A Survey on LLM Inference-Time Self-Improvement
Techniques that enhance inference through increased computation at test-time have recently gained attention. In this survey, we investigate the current state of LLM Inference-Time Self- Improvement from three different perspectives: Independent Self-improvement, focusing on enhancements via decoding or sampling methods; Context-Aware Self-Improvement, leveraging additional context or datastore; and Model- Aided Self-Improvement, achieving improvement through model collaboration. We provide a comprehensive review of recent relevant studies, contribute an in-depth taxonomy, and discuss challenges and limitations, offering insights for future research.
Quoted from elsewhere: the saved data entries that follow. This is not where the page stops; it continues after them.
/-! ### `State.shiftZeros` -/

@[simp] theorem State.shiftZeros_pending (s : State) (n : Nat) : (s.shiftZeros n).pending = s.pending := rfl
@[simp] theorem State.shiftZeros_starting (s : State) (n : Nat) : (s.shiftZeros n).starting = s.starting := rfl
@[simp] theorem State.shiftZeros_mode (s : State) (n : Nat) : (s.shiftZeros n).mode = s.mode := rfl
@[simp] theorem State.shiftZeros_request (s : State) (n : Nat) : (s.shiftZeros n).request = s.request := rfl
@[simp] theorem State.shiftZeros_parkedPending (s : State) (n : Nat) :
    (s.shiftZeros n).parkedPending = s.parkedPending := rfl
@[simp] theorem State.shiftZeros_park (s : State) (n : Nat) : (s.shiftZeros n).park = s.park := rfl
@[simp] theorem State.shiftZeros_rotation (s : State) (n : Nat) : (s.shiftZeros n).rotation = s.rotation := rfl
@[simp] theorem State.shiftZeros_uptime (s : State) (n : Nat) : (s.shiftZeros n).uptime = s.uptime := rfl
@[simp] theorem State.shiftZeros_uptimeLatch (s : State) (n : Nat) : (s.shiftZeros n).uptimeLatch = s.uptimeLatch := rfl
@[simp] theorem State.shiftZeros_mem (s : State) (n : Nat) : (s.shiftZeros n).mem = s.mem := rfl
@[simp] theorem State.shiftZeros_err (s : State) (n : Nat) : (s.shiftZeros n).err = s.err := rfl
@[simp] theorem State.shiftZeros_endPending (s : State) (n : Nat) : (s.shiftZeros n).endPending = s.endPending := rfl
@[simp] theorem State.shiftZeros_watch (s : State) (n : Nat) : (s.shiftZeros n).watch = s.watch := rfl
@[simp] theorem State.shiftZeros_sdo (s : State) (n : Nat) : (s.shiftZeros n).sdo = s.sdo ++ List.replicate n 0 := rfl
@[simp] theorem State.shiftZeros_hold (s : State) (n : Nat) : (s.shiftZeros n).hold = s.hold := rfl
@[simp] theorem State.shiftZeros_holdExpired (s : State) (n : Nat) : (s.shiftZeros n).holdExpired = s.holdExpired := rfl
@[simp] theorem State.shiftZeros_nodePlan (s : State) (n : Nat) : (s.shiftZeros n).nodePlan = s.nodePlan := rfl
@[simp] theorem State.shiftZeros_links (s : State) (n : Nat) : (s.shiftZeros n).links = s.links := rfl
@[simp] theorem State.shiftZeros_wiring (s : State) (n : Nat) : (s.shiftZeros n).wiring = s.wiring := rfl
@[simp] theorem State.shiftZeros_plans (s : State) (n : Nat) : (s.shiftZeros n).plans = s.plans := rfl
@[simp] theorem State.shiftZeros_yields (s : State) (n : Nat) : (s.shiftZeros n).yields = s.yields := rfl
@[simp] theorem State.shiftZeros_groups (s : State) (n : Nat) : (s.shiftZeros n).groups = s.groups := rfl
@[simp] theorem State.shiftZeros_seqs (s : State) (n : Nat) : (s.shiftZeros n).seqs = s.seqs := rfl
@[simp] theorem State.shiftZeros_safety (s : State) (n : Nat) : (s.shiftZeros n).safety = s.safety := rfl
@[simp] theorem State.shiftZeros_lines (s : State) (n : Nat) : (s.shiftZeros n).lines = s.lines := rfl
@[simp] theorem State.shiftZeros_cause (s : State) (n : Nat) : (s.shiftZeros n).cause = s.cause := rfl
@[simp] theorem State.shiftZeros_causeChan (s : State) (n : Nat) : (s.shiftZeros n).causeChan = s.causeChan := rfl
@[simp] theorem State.shiftZeros_failMask (s : State) (n : Nat) : (s.shiftZeros n).failMask = s.failMask := rfl
@[simp] theorem State.shiftZeros_nodes (s : State) (n : Nat) : (s.shiftZeros n).nodes = s.nodes := rfl
@[simp] theorem State.shiftZeros_news (s : State) (n : Nat) : (s.shiftZeros n).news = s.news := rfl
@[simp] theorem State.shiftZeros_attn (s : State) (n : Nat) : (s.shiftZeros n).attn = s.attn := rfl
@[simp] theorem State.shiftZeros_slots (s : State) (n : Nat) : (s.shiftZeros n).slots = s.slots := rfl
@[simp] theorem State.shiftZeros_intakeSeq (s : State) (n : Nat) : (s.shiftZeros n).intakeSeq = s.intakeSeq := rfl
@[simp] theorem State.shiftZeros_intake (s : State) (n : Nat) : (s.shiftZeros n).intake = s.intake := rfl
@[simp] theorem State.shiftZeros_triples (s : State) (n : Nat) : (s.shiftZeros n).triples = s.triples := rfl
@[simp] theorem State.shiftZeros_computing (s : State) (n : Nat) : (s.shiftZeros n).computing = s.computing := rfl
@[simp] theorem State.shiftZeros_results (s : State) (n : Nat) : (s.shiftZeros n).results = s.results := rfl
@[simp] theorem State.shiftZeros_taken (s : State) (n : Nat) : (s.shiftZeros n).taken = s.taken := rfl
@[simp] theorem State.shiftZeros_cuts (s : State) (n : Nat) : (s.shiftZeros n).cuts = s.cuts := rfl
Introduction. The capabilities of large language models (LLMs) have advanced dramatically in recent years (Achiam et al., 2023; Team et al., 2023). These advancements have largely been driven by scaling up model training compute (Kaplan et al., 2020; Brown et al., 2024), with investments in larger models, extensive pretraining datasets, and enhanced alignment techniques (Ouyang et al., 2022; Bai et al., 2022a,b; Rafailov et al., 2023).1 Recently, scaling computation during inferencetime to improve task performance has gained attention (Snell et al., 2024), e.g., increasing testtime compute (i.e., model thinking time) (OpenAI, 2024) and scaling inference compute through repeated sampling (Brown et al., 2024). Test-time capabilities enable smaller models to replace larger ones by trading size for extra inference computation and pave the way for self-improvement with minimal human supervision (Brown et al., 2024). Self-improvement approaches at inference-time offer a new set of opportunities for researchers to continue pushing the boundaries of AI models beyond scaling model size and training data.
Discussion / Conclusion. Inference-time self-improvement methods excel in reasoning (§2.5, §3.1), enable faithful generation (§2.2, §3.3), increase speed via parallelism (§2.4), and more without updating model parameters or additional training. Despite these advancements, several challenges remain. In this section, we discuss considerations for method selection, and outline potential directions for future research: Maintenance: Methods with dependence on an external datastore (§3) or model (§4) require ongoing maintenance, as they need to be updated over time. In contrast, independent methods (§2) do not require this level of maintenance, as they solely operate based on the decoding process. Trade-Offs in Inference Costs: Methods scaling up inference time such as sampling with multiple generations (§2.5) generally take more time at inference than methods directly manipulating the decoding process.